Adding a new column triggers reprocessing of Auto Loader source table
- Mark as New
- Bookmark
- Subscribe
- Mute
- Subscribe to RSS Feed
- Permalink
- Report Inappropriate Content
03-25-2024 09:19 AM
I have a source table A in Unity Catalog. This table is constantly written to and is a streaming table.
I also have another table B in Unity Catalog. This is a managed table with liquid clustering.
Using Auto Loader I move new data from A to B using a code similar to the following:
streaming_query = (
spark.readStream.option("ignoreDeletes", "true")
.table("catalog.bronze.A")
.selectExpr(
"column_1",
"column_2"
)
.writeStream.option("checkpointLocation", "/Volumes/catalog/silver/checkpoints/B")
.option("mergeSchema", "true")
.trigger(availableNow=True)
.toTable("B")
)
streaming_query.awaitTermination(timeout=300)
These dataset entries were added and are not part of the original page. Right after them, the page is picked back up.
-- ==== Sys2Proof/WellFormed.lean ====
section
/-! DEFINITION. Which terms of `Instr` a frame can carry (spec/30_encoding.md R80, R82). -/

namespace Sys2Proof

/-- A command that some frame carries: the payload of an UPDATE has exactly LEN bytes (30_encoding R80). Every other field is
already as wide as the word's. -/
def Instr.wellFormed : Instr → Bool
  | .init _ _ => true
  | .update _ len payload => payload.length == len.toNat
  | .digest _ _ => true
  | .squeeze _ _ _ => true
  | .copy _ _ => true
  | .free _ => true
  | .query _ => true

end Sys2Proof
end

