-- ==== Sys2Proof/Machine/Ops.lean ====
section
/-! DEFINITION. The shared operations of every command: answering, raising an error status, drawing a free value, and taking the
next frame off the port (spec/00_scope.md R14, spec/43_engine_commands.md R160, spec/60_exceptions.md R210 to R224). -/

namespace Sys2Proof.Machine

/-! ## Answers -/

/-- The one response of a command, put after the earlier ones (30_encoding R91). -/
def State.respond (s : State) (st : Status) (out : List Byte) : State :=
  { s with responses := s.responses ++ [⟨st, out⟩] }

/-- A command that completes: status OK and its output, which is what its MemWrite(0, len(out), out) leaves (43_engine R160, 00_scope
R13). -/
def complete (out : List Byte) (s : State) : Result := .next (s.respond .ok out)

/-- raise <Status>: the command ends at once with that status and an empty output, and no context is written (00_scope R14,
60_exceptions R211, R219). There is no trap, vector or handler, and no return: the next command is accepted as usual (R220). -/
def raise (st : Status) (s : State) : Result := .next (s.respond st [])

/-! ## Free values (log entry 6) -/

/-- The free values of the current draw are used up: the next draw has fresh ones. -/
def State.drawn (s : State) : State := { s with draws := s.draws + 1 }

/-- The free byte a field that "becomes unspecified" takes at a draw. -/
def freeSqpos (draw : Nat) : Byte := Config.freeByte draw 0

/-- Five free lanes of a draw. -/
def freePlane (draw slot : Nat) : Plane :=
  ⟨Config.freeLane draw slot, Config.freeLane draw (slot + 1), Config.freeLane draw (slot + 2), Config.freeLane draw (slot + 3),
    Config.freeLane draw (slot + 4)⟩

/-- A context slot with MODE = UNCONFIGURED and a free value in every other field (43_engine R167). -/
def Context.freed (draw : Nat) : Context where
  mode := .unconfigured
  var := (Config.freeByte draw 1).setWidth 4
  rate := Config.freeByte draw 2
  digestSize := Config.freeByte draw 3
  suffix := Config.freeByte draw 4
  blockSize := Config.freeByte draw 5
  lanes := ⟨freePlane draw 0, freePlane draw 5, freePlane draw 10, freePlane draw 15, freePlane draw 20⟩
  buf := Vector.ofFn fun j => Config.freeByte draw (7 + j.val)
  buflen := Config.freeByte draw 6
  sqpos := freeSqpos draw

/-! ## The command port -/

/-- What stands at the head of the bytes the host has sent (30_encoding R95). -/
def State.fetch (s : State) : Decoded := decode s.input

/-- The state with the frame at the head consumed. -/
def State.consumed (s : State) (rest : List Byte) : State := { s with input := rest }

/-- A frame whose word is ILLEGAL: the answer is ILLEGAL, no context changes, and the frame is consumed (43_engine R169,
30_encoding R83). -/
def rejectFrame (rest : List Byte) (s : State) : Result := raise .illegal (s.consumed rest)

/-- No whole frame has arrived: the core waits, with no response and no change (70_reset R247 H2, 93 U10). DEDUCED, log entry 8: a
waiting core is a step to the same state, not a stop, since "stuck, not final" is what the spec calls it. -/
def await (s : State) : Result := .next s

end Sys2Proof.Machine
end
Everything was running smoothly, but I then decided to add a new column to the SELECT, so I end up with a SELECT similar to:
.selectExpr(
"column_1",
"column_2",
"column_3"
)
Now, after this configuration change, all the existing data in B got duplicated. The new column was added correctly to the duplicated records. It is as if the whole A table was reprocessed and appended to the already existing data in B.
Is this the expected behaviour based on my configuration? What can I do to avoid this in the future and just have the old data have NULL in the added columns?